Overheard at Yale is the most far-reaching student-run forum on campus. I would argue it’s also the most influential. As the one place at this school that is open to all students, the 10,000-strong Facebook group has an immense presence. It has become our premier soapbox, our outlet for anger and frustration, our tool to gauge the campus climate.

And yet: the group description markets itself as “an open forum for all the crazy, random and downright strange things we overhear on a daily basis at Yale.” The majority of the posts are jokes — some about rogue professors, some about Sasha Pup, many about sex and sleep and the lack thereof.

Most pressingly, context is of little importance, as the group’s purpose is to share explicitly out-of-context, “overheard” conversations and announcements.

In this environment, the broaching of sensitive topics — race, sexuality, mental health, politics — is not only incongruous but also downright harmful. It’s natural that students seek a large platform to share their views, but doing so on Overheard damages our ability to understand campus sentiment and form our own opinions.

The discussion of meaningful issues on Overheard is largely monopolized by a small number of contributors. I won’t name names because I don’t need to. You already know who leans which way, who likes to pick fights for the sake of it, who gets likes for positions entirely unpalatable to you. These commenters speak for large swathes of the community, regardless of whether or not they have the authority. We huddle around them as faux megaphones, allowing them to broadcast diluted versions of our opinions rather than commenting ourselves.

Think about the pro- and anti-Christakis comments on Overheard from last year. Scroll back, or simply search “Christakis” in Overheard, and you’ll find that they generally landed hard on one side of the issue. Rather than a platform for discussion, Overheard became a platform for divisiveness. We came to view our campus as irrevocably gridlocked.

Most people I talked to in person, however, fell somewhere in the middle of the Christakis spectrum, moderate in their views and measured in their speech. Overheard not only contributed to the clichéd “silent majority” — it served to silence the moderate minority.

The role of Facebook likes is important as well. We hate to admit that we love likes, but who amongst us doesn’t check at least twice in the next hour whether our new profile picture has cleared double (triple?!) digits. Often, likes are interpreted as more than an ego boost — they are a public validation of a viewpoint. Overheard suffers from the sheer mass of likes flying around. A comment with a hundred likes is automatically “relevant” and representative. Never mind that one hundred likers are less than one percent of the Overheard population.
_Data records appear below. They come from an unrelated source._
theorem erased_all (s : State) (g : SegNo) (h : s.store.bytes = []) : ∀ off, off < 8192 → s.storeRead g off = 0xFF#8 := by
  intro off _
  rw [State.storeRead, h]
  rfl

theorem witness_EraseStepsRun :
    (retiring none [40, 12]).running = true ∧ (retiring none [40, 12]).store.eraseTarget = some 40
      ∧ (retiring none [40, 12]).store.suspended = none ∧ (retiring none [40, 12]).store.refillQ = []
      ∧ (retiring none [40, 12]).store.settling = none ∧ (retiring none [40, 12]).store.hold = false
      ∧ (preparing none).store.eraseTarget = some 12
      ∧ (st fun c => { c with suspended := some ⟨40, 33⟩ }).store.suspended = some ⟨40, 33⟩
      ∧ (retiring (some ⟨.erasePulse 40, 33⟩) [40, 12]).store.port = some ⟨.erasePulse 40, 33⟩
      ∧ memWf 0xFF#8 (retiring none [40, 12]).store.bytes = true ∧ memWf 0xFF#8 [(3, 4#8), (8191, 5#8)] = true
      ∧ (∀ c ∈ [(3, 4#8), (8191, 5#8)], c.1 < 8192)
      ∧ (∃ off, off < 8192 ∧ (retiring none [40, 12]).storeRead 40 off ≠ 0xFF#8)
      ∧ (retiring none [40, 12]).store.pulses < 100
      ∧ (∀ off, off < 8192 → (preparing (some ⟨.eraseVerify 12, 5⟩)).storeRead 12 off = 0xFF#8)
      ∧ (st fun c => { c with config := some ⟨[3], .erase⟩ }).store.config = some ⟨[3], .erase⟩
      ∧ [40, 12].filter (fun x : SegNo => x != 40) ≠ [] ∧ [40].filter (fun x : SegNo => x != 40) = []
      ∧ (preparing none).store.engine = .preparing ∧ (retiring none [40]).store.engine = .retiring := by
  refine ⟨by decide, by decide, by decide, by decide, by decide, by decide, by decide, by decide, by decide, by decide,
    by decide, by decide, ⟨16 + 8175, by decide, by decide⟩, by decide, erased_all _ _ rfl, by decide, by decide, by decide,
    by decide, by decide⟩

/-- The header of segment 40 of recording 3, its eight bytes. -/
def headerStep : ProgramStep := ⟨40, .header 0, [(0, 3), (1, 0), (2, 2), (3, 0x28), (4, 0x23), (5, 0), (6, 0x40), (7, 4)]⟩
def codesStep (n : Nat) : ProgramStep := ⟨40, .codes n, [(80, 5)]⟩
def markStep : ProgramStep := ⟨40, .completionMark, [(8, 0)]⟩
def valuesStep : ProgramStep := ⟨0, .configValues, [(2, 5)]⟩
def configMarkStep : ProgramStep := ⟨0, .configMark, [(28, 0)]⟩

/-- Recording 3 being programmed, its first segment's header next, or the attempt `p` in progress, the 4th. -/
def programming (p : Option Port) : State :=
  st fun c => { c with
    engine := .programming, port := p, attempts := 4, bytes := [(40 * 8192 + 1, 0xF0#8)]
    session := some { session with segs := [⟨40, false, false, false⟩, ⟨12, false, false, false⟩] }
    bufA := ⟨.programming, [(1, 2#8)], 0⟩, dir := c.dir.set 3 { recorded with state := .loading } }

/-- A step on the one byte `c` whose stored value is FFh verifies when the device misses nothing. -/
theorem verifies {s : State} {g : SegNo} {o : Nat} {w : Byte} {x : ProgramStep} (hx : x.seg = g ∧ x.bytes = [(o, w)])
    (h : s.storeRead g o &&& (w ||| 0) = w) :
    ∀ (j off : Nat) (v : Byte), x.bytes[j]? = some (off, v) →
      s.storeRead x.seg off &&& (v ||| ([] : List Byte).getD j 0) = v := by
  rintro j off v hj
  rw [hx.2] at hj
  match j, hj with
  | 0, hj => cases hj; rw [hx.1]; simpa using h
  | j + 1, hj => simp at hj
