/-- A waiting circuit that is served, with a binding that fits its new state, stays consistent (R23). -/
theorem Exchange.circuitsOk.served (h : e.circuitsOk) {st : CircuitState} {b : Binding} {w : Nat} {l : WaitLimitMark}
    (hwaits : (e.circuit p).state ≠ .quiet) (hfits : bindingFits st b = true) (hstate : st ≠ .quiet) :
    (e.setCircuit p { e.circuit p with state := st, binding := b, waited := w, limit := l }).circuitsOk := by
  obtain ⟨-, hquiet, hlatched⟩ := (Circuit.consistent_iff _).1 (h p)
  exact h.setCircuit (Circuit.consistent_of_active hfits hstate (fun hnone => hwaits (hquiet.2 hnone)) hlatched)

theorem Exchange.circuitsOk.servedOnChannel (h : e.circuitsOk) (p : Circ) (tag : Tag) (k : ChanNo) :
    (e.servedOnChannel p tag k).circuitsOk := by
  unfold Exchange.servedOnChannel
  dsimp only
  split
  · rename_i hwaits
    exact h.served (st := .tone) (b := .channel k) (by rw [hwaits.2]; exact CircuitState.noConfusion) rfl
      CircuitState.noConfusion
  · exact h

theorem Exchange.circuitsOk.servedMoved (h : e.circuitsOk) (p : Circ) (tag : Tag) (n : PlayNo) :
    (e.servedMoved p tag n).circuitsOk := by
  unfold Exchange.servedMoved
  dsimp only
  split
  · rename_i hwaits
    have hserved := h.served (p := p) (st := (e.circuit p).state) (b := .joinList n) (w := (e.circuit p).waited)
      (l := (e.circuit p).limit) (by rw [hwaits.2]; exact CircuitState.noConfusion) (by rw [hwaits.2]; rfl)
      (by rw [hwaits.2]; exact CircuitState.noConfusion)
    exact hserved
  · exact h

theorem Exchange.circuitsOk.servedListener (h : e.circuitsOk) (p : Circ) (tag : Tag) (n : PlayNo) :
    (e.servedListener p tag n).circuitsOk := by
  unfold Exchange.servedListener
  dsimp only
  split
  · rename_i hwaits
    exact h.served (st := .hear) (b := .listener n) (by rw [hwaits.2]; exact CircuitState.noConfusion) rfl
      CircuitState.noConfusion
  · exact h

theorem Exchange.circuitsOk.takeChannelNotice (h : e.circuitsOk) (ok : ChannelMessage → Bool)
    {f : ChannelNotice → Exchange → Exchange} (hf : ∀ x e, e.circuitsOk → (f x e).circuitsOk) :
    (e.takeChannelNotice ok f).circuitsOk := by
  unfold Exchange.takeChannelNotice
  split
  · exact h
  · split
    · exact hf _ _ (h.congr rfl)
    · exact h

theorem Exchange.circuitsOk.takePlayerNotice (h : e.circuitsOk) (ok : PlayerMessage → Bool)
    {f : PlayerNotice → Exchange → Exchange} (hf : ∀ x e, e.circuitsOk → (f x e).circuitsOk) :
    (e.takePlayerNotice ok f).circuitsOk := by
  unfold Exchange.takePlayerNotice
  split
  · exact h
  · split
    · exact hf _ _ (h.congr rfl)
    · exact h

theorem Exchange.circuitsOk.applyChannelServed (h : e.circuitsOk) (x : ChannelNotice) : (e.applyChannelServed x).circuitsOk := by
  unfold Exchange.applyChannelServed
  split
  · exact h.servedOnChannel _ _ _
  · exact h

theorem Exchange.circuitsOk.applyPlayerServed (h : e.circuitsOk) (x : PlayerNotice) : (e.applyPlayerServed x).circuitsOk := by
  unfold Exchange.applyPlayerServed
  split
  · exact h.servedMoved _ _ _
  · exact h.servedListener _ _ _
  · exact h

theorem Exchange.circuitsOk.applyAnswer (h : e.circuitsOk) (x : PlayerNotice) : (e.applyAnswer x).circuitsOk := by
  unfold Exchange.applyAnswer
  split
  · exact h.onNotice _ _ fun _ _ => h.fallBack _ _ _ _
  · exact h.servedListener _ _ _
  · exact h

end

/-- A step of a fold keeps the records consistent, so the fold does. -/
theorem Exchange.circuitsOk.foldl {α : Type} {e : Exchange} {f : Exchange → α → Exchange} (h : e.circuitsOk)
    (hf : ∀ e a, e.circuitsOk → (f e a).circuitsOk) (l : List α) : (l.foldl f e).circuitsOk := by
  induction l generalizing e with
  | nil => exact h
  | cons a l ih => exact ih (hf e a h)

end Sys2Proof.Machine
end

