@[simp] theorem Exchange.held_drainExpiry : e.drainExpiry.held = e.held := by
  unfold Exchange.drainExpiry
  rw [foldl_frame Exchange.held _ (fun b a => b.held_takeExpiry a)]
  rfl

@[simp] theorem Exchange.held_takeExpiryReq : e.takeExpiryReq.held = e.held := by
  unfold Exchange.takeExpiryReq
  split
  · rfl
  · rw [Exchange.held_takeExpiry]; rfl

@[simp] theorem Exchange.held_takeDrainNotice : e.takeDrainNotice.held = e.held := by
  unfold Exchange.takeDrainNotice; split <;> rfl

@[simp] theorem Exchange.held_countGaps : e.countGaps.held = e.held := by
  unfold Exchange.countGaps; rw [Exchange.held_closePool]; rfl

@[simp] theorem Exchange.held_unbind (r : RecNo) (n : PlayNo) : (e.unbind r n).held = e.held := by
  unfold Exchange.unbind
  dsimp only
  split
  · rw [Exchange.held_mark, Exchange.held_setPlayer, foldl_frame Exchange.held _ (fun b a => b.held_playNotify _ _ _),
      foldl_frame Exchange.held _ (fun b a => b.held_playNotify _ _ _)]
  · rfl

@[simp] theorem Exchange.held_dropWaiters (keep : AnnWaiter → Bool) : (e.dropWaiters keep).held = e.held := by
  unfold Exchange.dropWaiters
  dsimp only
  rw [foldl_frame Exchange.held _ (fun b a => b.held_playNotify _ _ _)]
  rfl

@[simp] theorem Exchange.held_withdrawRecording (r : RecNo) : (e.withdrawRecording r).held = e.held := by
  have hview : ∀ f : Exchange, Exchange.held { f with players := { f.players with
      withdrawnAnswers := f.players.withdrawnAnswers ++ [r] } } = f.held := fun _ => rfl
  unfold Exchange.withdrawRecording
  dsimp only
  rw [Exchange.held_closePool, hview, Exchange.held_dropWaiters,
    foldl_frame Exchange.held _ (fun b a => b.held_unbind r a)]
  rfl

@[simp] theorem Exchange.held_makeAvailable (r : RecNo) (v : ViewRecord) : (e.makeAvailable r v).held = e.held := by
  unfold Exchange.makeAvailable; rw [Exchange.held_closePool]; rfl

@[simp] theorem Exchange.held_scanDone (view : Vector (Option ViewRecord) 32) : (e.scanDone view).held = e.held := by
  unfold Exchange.scanDone
  dsimp only
  rw [Exchange.held_closePool, Exchange.held_dropWaiters]
  rfl

/-! ### Order unit and congestion unit -/

@[simp] theorem Exchange.held_evaluateGrade : e.evaluateGrade.held = e.held := by
  unfold Exchange.evaluateGrade; dsimp only; split <;> rfl

@[simp] theorem Exchange.held_pulseLoadLamp : e.pulseLoadLamp.held = e.held := by
  unfold Exchange.pulseLoadLamp; split <;> rfl

@[simp] theorem Exchange.held_setCircuit (p : Circ) (c : Circuit) : (e.setCircuit p c).held = e.held := by
  unfold Exchange.setCircuit; dsimp only; split <;> rfl

@[simp] theorem Exchange.held_report (p : Circ) (k : ReportKind) (v : Nat) : (e.report p k v).held = e.held := rfl

@[simp] theorem Exchange.held_enterQuiet (p : Circ) : (e.enterQuiet p).held = e.held := e.held_setCircuit _ _
@[simp] theorem Exchange.held_enterGap (p : Circ) : (e.enterGap p).held = e.held := e.held_setCircuit _ _
@[simp] theorem Exchange.held_bumpTag (p : Circ) : (e.bumpTag p).held = e.held := e.held_setCircuit _ _
@[simp] theorem Exchange.held_bindCircuit (p : Circ) (st : CircuitState) (b : Binding) : (e.bindCircuit p st b).held = e.held :=
  e.held_setCircuit _ _
@[simp] theorem Exchange.held_setEntry (p : Circ) (c : Cls) (x : Option Entry) : (e.setEntry p c x).held = e.held :=
  e.held_setCircuit _ _

@[simp] theorem Exchange.held_removeEntry (p : Circ) (c : Cls) (k : ReportKind) (v : Nat) : (e.removeEntry p c k v).held = e.held := by
  simp [Exchange.removeEntry]

@[simp] theorem Exchange.held_startToneEntry (p : Circ) (c : Cls) (x : Entry) (v : Bool) (q : PlanNo) :
    (e.startToneEntry p c x v q).2.held = e.held := by
  unfold Exchange.startToneEntry
  dsimp only
  split
  · split <;> simp
  · simp

@[simp] theorem Exchange.held_startAnnEntry (p : Circ) (c : Cls) (x : Entry) (r : RecNo) (n : Fin 16) :
    (e.startAnnEntry p c x r n).2.held = e.held := by
  unfold Exchange.startAnnEntry
  dsimp only
  split
  · simp
  · simp
  · simp
  · split <;> simp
And it’s titillating to see our peers mudslinging and name-calling in a real-time feed. The clickbait nature of Overheard is by design — an ex-moderator described to me his role in marketing terms. His goal was to curate the forum so that students checked Overheard more than any other Facebook group. As soon as new posts went up, he reviewed them not only to ensure they fit Overheard’s rules but also to ensure there was always interesting content at the top of the feed. Due to his efforts, Yalies are much more likely to click on an Overheard Facebook notification than, say, a “Class of 2018” notification.

This isn’t a public sphere — our Facebook moderators aren’t designed to be debate moderators. The selection of the current moderators was remarkably undemocratic. Ex-moderator Tyler Blackmon ’16, the founder of Overheard, sent out an application in January that included questions such as “What types of posts do you think should be taken down from Overheard at Yale?” According to his post, Blackmon was the only person who reviewed the applications and decided the new leadership. A benevolent dictatorship at best.

The power imbalance came to a head last November, when moderators were frantically removing content in an effort to manage tensions. After a slew of anti-administrator vitriol, Blackmon himself made a post: “I’ve just bumped an admin from this page temporarily because of perceptions of erratic censorship … I recognize I will inevitably take heat no matter whether I choose to let things stay or take them down.”

Blackmon’s role as a moderator was unenviable, and it seems he handled it with as much class and fairness as possible. Yet the entire saga is illustrative of the inherently inappropriate nature of Overheard as a platform for “debate.”

Overheard at Yale has an oversize influence on our lives. It is important that we recognize the limitations of the group and do not rush to evaluate ourselves and our campus based on its content. Let’s keep our debates to more appropriate forums and maintain Overheard as the home of sex, sleep and Sasha Pup.